Social Security Fund Prioritizes Energy and Infrastructure Sectors to Diversify Massive NPR 111 Billion Deposit Base
The Social Security Fund (SSF), managing a massive deposit base of over NPR 111 billion, has announced a major shift toward financing national infrastructure projects, including hydropower, solar energy, and clinker production. Moving away from passive bank deposits to maximize economic growth, the fund has established strict risk-mitigation guidelines, such as capping power project investments to a minimum capacity of 20 megawatts and requiring a minimum of 30 percent equity.

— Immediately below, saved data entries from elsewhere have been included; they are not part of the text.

-- ==== Sys2Proof/Certificates/Slice0/Obligations.lean ====
section
/-! DEFINITION. The statements about this model that are to be proved, one `def Obligations.<Name> : Prop` each. A statement of a command says what `exec` answers: a
next state, which is the given change of the device followed by the rules that hold at all times (`State.after`). -/

open Sys2Proof Sys2Proof.Machine

/-- The rows that are writes of a register (R5 to R12, R49, R124, R290, R385, R405, R447, R461), and `RC_FIELD_READ` (R6). -/
def Obligations.RegisterWriteCommandsComplete : Prop :=
  (∀ w (a : BitVec 48) (v : Word64) posted s d', s.dev.writeLands w a.toNat v.toNat d' →
    exec (.directRegisterWrite w a true v posted) s = .next (s.after fun _ => d'.answerAccess posted .done)) ∧
  (∀ w (b : Fin 4) (v : Word64) s d', s.dev.writeLands w (F.HT_HOST_ADJ_phase.addr {} + 0x10000000 * b) v.toNat d' →
    exec (.htHostAdjWrite w b v) s = .next (s.after fun _ => d')) ∧
  (∀ w (b : Fin 4) (l : Fin 32) (v : Word64) s d', s.dev.writeLands w (F.LN_ERRINJ_go.addr (Ix.on b l)) v.toNat d' →
    exec (.errorInjectGo w b l v) s = .next (s.after fun _ => d')) ∧
  (∀ w (b : Fin 4) (g : Fin 2) (v : Word64) s d', s.dev.writeLands w (F.CRY_LINK_switch.addr (Ix.on b g)) v.toNat d' →
    exec (.linkKeySwitch w b g v) s = .next (s.after fun _ => d')) ∧
  (∀ w (b : Fin 4) (r : Fin 256) (v : Word64) s d', s.dev.writeLands w (F.KEN_CR_CONS_cons.addr (Ix.on b r)) v.toNat d' →
    exec (.kenCrConsWrite w b r v) s = .next (s.after fun _ => d')) ∧
  (∀ w (b : Fin 4) (fn : Fin 64) (v : Word64) posted s d', s.dev.writeLands w (F.HRT_CQ_TAIL_tail.addr (Ix.at fn) + 0x10000000 * b) v.toNat d' →
    exec (.hrtCqTailWrite w b fn true v posted) s = .next (s.after fun _ => d'.answerAccess posted .done)) ∧
  (∀ w (q : Fin 8192) (v : Word64) s, s.dev.reaches w = true → s.dev.dieOff (qIx q.val).die = false →
    (∀ n, w = .fn n → s.dev.queueInPart n (qIx q.val).die (qIx q.val).i = true) →
    exec (.kenDoorbell w q v) s = .next (s.after fun d => (d.writeAt w (F.KEN_QDB_total.addr (qIx q.val)) v.toNat true).2)) ∧
  (∀ w (a : BitVec 48) s t, s.dev.accessOpen w a.toNat → findReg a.toNat = some t → s.dev.vfBarred w t.reg t.ix = false →
    exec (.rcFieldRead w a true) s = .next (s.after fun d => (d.clearRC t.reg t.ix).emit (.readData (d.regRead t.reg t.ix) false)))

/-- Rejected writes (R9, R12). A rejected `HRT_CQ_TAIL` write also counts at its function, and is left to the clause's hypothesis. -/
def Obligations.RejectedRegisterWriteChangesNothingElse : Prop :=
  (∀ w (a : BitVec 48) (v : Word64) posted s t, s.dev.accessOpen w a.toNat → s.dev.vfWriteBarred w a.toNat v.toNat = false → findReg a.toNat = some t →
    exec (.directRegisterWrite w a false v posted) s =
      .next (s.after fun d => (d.rejectWrite a.toNat (instAt (blockOfAddr a.toNat) t.ix)).answerAccess posted .reject)) ∧
  (∀ w (a : BitVec 48) (v : Word64) posted s t, s.dev.accessOpen w a.toNat → s.dev.vfWriteBarred w a.toNat v.toNat = false → findReg a.toNat = some t →
    t.reg ≠ .HRT_CQ_TAIL → s.dev.writeReg w t.reg t.ix v.toNat (dieOfAddr a.toNat) = none →
    exec (.directRegisterWrite w a true v posted) s =
      .next (s.after fun d => (d.rejectWrite a.toNat (instAt (blockOfAddr a.toNat) t.ix)).answerAccess posted .reject)) ∧
  (∀ w (a : BitVec 48) (v : Word64) posted s, s.dev.reaches w = false → exec (.directRegisterWrite w a true v posted) s = .next (s.after id))

/-- Start-up and resets of dies (R41, R61, R66 to R75, R82, R111, R420, R511). -/
def Obligations.StartupCommandsComplete : Prop :=
  (∀ sc kept s, s.dev.clk.held = true → s.dev.pwr.trip = false →
    exec (.porNRelease true sc kept) s = .next (s.after fun d => (({ d with pwr := { d.pwr with trip := false } }).startup sc kept).fenceLevel)) ∧
  (∀ sc kept s, s.dev.clk.held = true → s.dev.pwr.trip = false →
    exec (.porNRelease false sc kept) s = .next (s.after fun d =>
      { d with pwr := { d.pwr with trip := false }, clk := { d.clk with held := false, stopped := true }, root := 0 })) ∧
  (∀ sc kept s, s.dev.clk.stopped = true → exec (.railsValidAgain sc kept) s = .next (s.after fun d => (d.startup sc kept).fenceLevel)) ∧
  (∀ s, exec .porNAssert s = .next (s.after fun d => d.deviceReset (some F.HRT_RST_CAUSE_por))) ∧
  (∀ s, exec (.hbmTrainingComplete []) s = .next (s.after fun d =>
    ((List.range 8).filter (fun k => decide (d.rd F.HBM_STATUS_state (ctlIx k) = 1))).foldl (fun d k => d.st F.HBM_STATUS_state (ctlIx k) 2) d)) ∧
  (∀ s, s.dev.mode ≠ .cold → s.dev.mode ≠ .ember → s.dev.rd F.HRT_BOOT_step {} = 7 →
    exec (.laneBringupComplete []) s = .next (s.after fun d => d.st F.HRT_BOOT_step {} 8)) ∧
  (∀ s, s.dev.step9Ready = true → exec .startupStep9 s = .next (s.after Dev.step9)) ∧
  (∀ s, s.dev.step9Ready = false → exec .startupStep9 s = .next (s.after id)) ∧
  (∀ s, s.dev.flag F.HRT_CFG_CHAIN_released {} = true → (s.dev.st F.HRT_CFG_CHAIN_done_pin {} 1).step9Ready = true →
    exec .chainDoneNHigh s = .next (s.after fun d => (d.st F.HRT_CFG_CHAIN_done_pin {} 1).step9)) ∧
  (∀ s, s.dev.inChain = true → s.dev.mode ≠ .cold → s.dev.mode ≠ .ember → s.dev.fab.step9 = false → s.dev.flag F.HRT_CFG_CHAIN_released {} = true →
    s.dev.flag F.HRT_CFG_CHAIN_done_pin {} = false → s.dev.flag F.HRT_CFG_CHAIN_wait_expired {} = false →
    exec .chainWaitExpired s = .next (s.after fun d =>
      let d := (d.st F.HRT_CFG_CHAIN_wait_expired {} 1).occur { die := d.hearthDie, block := 15, inst := 0, cls := 1, sev := sevDegrade }
      if d.step9Ready then d.step9 else d)) ∧
  (∀ (b : Fin 4) s, s.dev.clk.held = false → s.dev.clk.clockLost.contains b.val = false → s.dev.clk.failed.contains b.val = false →
    exec (.baseDieClockLost b) s = .next (s.after fun d =>
      ((({ d with clk := { d.clk with clockLost := d.clk.clockLost ++ [b.val] } } : Dev).st F.HT_ALIGN_invalid (Ix.onDie b) 1).baseReset b true).occur
        { die := b, block := 9, inst := 0, cls := 2, sev := if d.dieProtected b then sevDegrade else sevStream, action := 8, detail := b })) ∧
  (∀ (b : Fin 4) s, s.dev.clk.clockLost.contains b.val = true → s.dev.clk.failed.contains b.val = false →
    exec (.baseDieClockGood b) s = .next (s.after fun d => d.baseReturn b)) ∧
  (∀ (b : Fin 4) s, s.dev.clk.inReset.contains b.val = true → s.dev.clk.clockLost.contains b.val = false → s.dev.clk.failed.contains b.val = false →
    exec (.baseDieResetRelease b) s = .next (s.after fun d => d.baseReturn b)) ∧
  (∀ (f : Fin 12) s, s.dev.clk.inReset.contains (4 + f.val) = true → s.dev.clk.inReset.contains (f.val / 3) = false →
    s.dev.clk.failed.contains (4 + f.val) = false → exec (.fabricDieResetRelease f) s = .next (s.after fun d => d.fabricReturn f))

/-- Pins, heartbeat and mode trigger (R61 to R65, R81, R82, R100, R579). -/
def Obligations.SafePinsAndTamperComplete : Prop :=
  (∀ s, s.dev.flag F.HRT_MODE_fence_pin {} = false →
    exec .fenceNAssert s = .next (s.after fun d => (d.st F.HRT_MODE_fence_pin {} 1).safeTrigger 2 false)) ∧
  (∀ s, exec .fenceNDeassert s = .next (s.after fun d => d.st F.HRT_MODE_fence_pin {} 0)) ∧
  (∀ s, exec .heartbeatLossSafe s = .next (s.after fun d => d.safeTrigger 4 false)) ∧
  (∀ s, exec .tamperNLow s = .next (s.after fun d =>
    (({ d with bbk := { key := none, tamperLow := true } } : Dev).st F.HRT_CFG_SEC_bbk_valid {} 0).st F.HRT_CFG_SEC_tamper_seen {} 1)) ∧
  (∀ s, exec .vbattLoss s = .next (s.after fun d => ({ d with bbk := { d.bbk with key := none } } : Dev).st F.HRT_CFG_SEC_bbk_valid {} 0)) ∧
  (∀ s w, s.dev.pl.modeWait = some w → s.dev.mode ≠ .ember → modeAllowed s.dev.mode w.mode = true → (s.dev.mode = .safe → s.dev.safeBars = 0) →
    exec .modeTrigger s = .next (s.after fun d =>
      (({ d with pl := { d.pl with modeWait := none } }).hostMode w.mode).answerMode w { status := 0, result := [timeWord w.time] })) ∧
  (∀ s w, s.dev.pl.modeWait = some w → s.dev.mode = .ember →
    exec .modeTrigger s = .next (s.after fun d => ({ d with pl := { d.pl with modeWait := none } }).answerMode w { status := 4 })) ∧
  (∀ s w, s.dev.pl.modeWait = some w → s.dev.mode ≠ .ember → modeAllowed s.dev.mode w.mode = false →
    exec .modeTrigger s = .next (s.after fun d =>
      ({ d with pl := { d.pl with modeWait := none } }).answerMode w { status := 1, detail := d.mode.code })) ∧
  (∀ s, s.dev.pl.modeWait = none → exec .modeTrigger s = .next (s.after id))

/-- House time (R40, R44, R46 to R48, R52, R54 to R57). -/
def Obligations.HouseTimeCommandsComplete : Prop :=
  (∀ s, s.dev.clk.refLost = false → exec .refclkRootLost s = .next (s.after fun d =>
    (({ d with clk := { d.clk with refLost := true, refOk := false } } : Dev).st F.HT_STATUS_root_holdover {} 1).occur
      { die := 0, block := 9, inst := 0, cls := 2, sev := sevDegrade })) ∧
  (∀ s, exec .refclkRootReturn s = .next (s.after fun d =>
    ({ d with clk := { d.clk with refLost := false, refOk := true } } : Dev).st F.HT_STATUS_root_holdover {} 0)) ∧
  (∀ s, s.dev.clk.refLost = true → exec .rootHoldoverTimeout s = .next (s.after fun d => d.safeTrigger 3 false)) ∧
  (∀ die dev s, exec (.htCopyCompare [(die, dev)]) s = .next (s.after fun d => d.compareCopy die dev)) ∧
  (∀ m s, s.dev.htx.servoOn = true → (m.port : Nat) = s.dev.rd F.HT_CFG_ptp_port {} → m.version = 2 → m.domain = s.dev.rd F.HT_CFG_ptp_domain {} →
    m.lenOk = true → s.dev.htx.master = some m.srcPort → m.kind = .sync false →
    exec (.ptpMessage m) s = .next (s.after fun d => (d.ptpWait .delayReq m.seqId m.offset).sourceUpdate 1 m.offset)) ∧
  (∀ m s, s.dev.htx.servoOn = true → (m.port : Nat) = s.dev.rd F.HT_CFG_ptp_port {} →
    (m.version ≠ 2 ∨ m.domain ≠ s.dev.rd F.HT_CFG_ptp_domain {} ∨ m.lenOk = false) →
    exec (.ptpMessage m) s = .next (s.after fun d => d.bump F.HT_ERR_dropped {})) ∧
  (∀ m s, s.dev.htx.servoOn = false → exec (.ptpMessage m) s = .next (s.after id)) ∧
  (∀ id s, s.dev.ptpHas .followUp id = true →
    exec (.ptpPartnerTimeout id) s = .next (s.after fun d => (d.ptpTake .followUp id).bump F.HT_ERR_dropped {})) ∧
  (∀ s, s.dev.flag F.HT_STATUS_locked {} = false → s.dev.htx.tenMOk = false → exec .timePpsEdge s = .next (s.after fun d =>
    ({ d with htx := { d.htx with ppsRejRun := 0, ppsSecSet := false, lastSec := d.ppsSecond } } : Dev).sourceUpdate 3
      (((d.ht : Int) - (d.ppsSecond * 10 ^ 9 * nsUnits : Nat)) / 2 ^ 24))) ∧
  (∀ s, exec .time10mReject s = .next (s.after fun d => ({ d with htx := { d.htx with tenMOk := false } }).loseKinds [2])) ∧
  (∀ p s, exec (.sourceLoss p) s = .next (s.after fun d => d.sourceLost p)) ∧
  (∀ die gen ev s, s.dev.cgIssues (Ix.on die gen) ev = true → s.dev.flag F.HT_ALIGN_invalid (Ix.onDie die) = false → s.dev.mode ≠ .cold →
    s.dev.htx.waiting.contains (die.val * 64 + gen.val) = false →
    exec (.cadenceEvent die gen ev) s = .next (s.after fun d =>
      let d := { d with htx := { d.htx with waiting := d.htx.waiting.filter (· != die.val * 64 + gen.val) } }
      let d := (d.st F.HT_CG_STAT_frame (Ix.on die gen) (d.cgFrame (Ix.on die gen))).st F.HT_CG_STAT_line (Ix.on die gen) (d.cgLine (Ix.on die gen) ev)
      (d.emit (.cadence die gen ev)).count die 9 224 gen 1))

The implementation of the upcoming fiscal year’s budget policy has opened up a clear legal framework for the Social Security Fund (SSF) to deploy its vast pool of public capital into productive economic sectors. To safeguard its contributors' wealth while financing national development, the SSF Board of Directors has established precise credit and risk management guidelines. The fund is prepared to offer fixed capital, working capital, or revolving credit facilities across tourism, construction, IT, services, and agricultural sectors, provided companies display high repayment capacities backed by adequate corporate collateral or state guarantees. However, risk aversion remains a central theme in the fund's infrastructure policy. Director Regmi emphasized that the SSF will strictly avoid investing in any electricity project with an output capacity below 20 megawatts, or projects managed entirely by private entities. Furthermore, funding will be denied to power projects with conditional Power Purchase Agreements (PPAs), projects lacking a completed substation connectivity framework under the Nepal Electricity Authority (NEA), or any venture that fails to maintain at least a 30 percent equity base.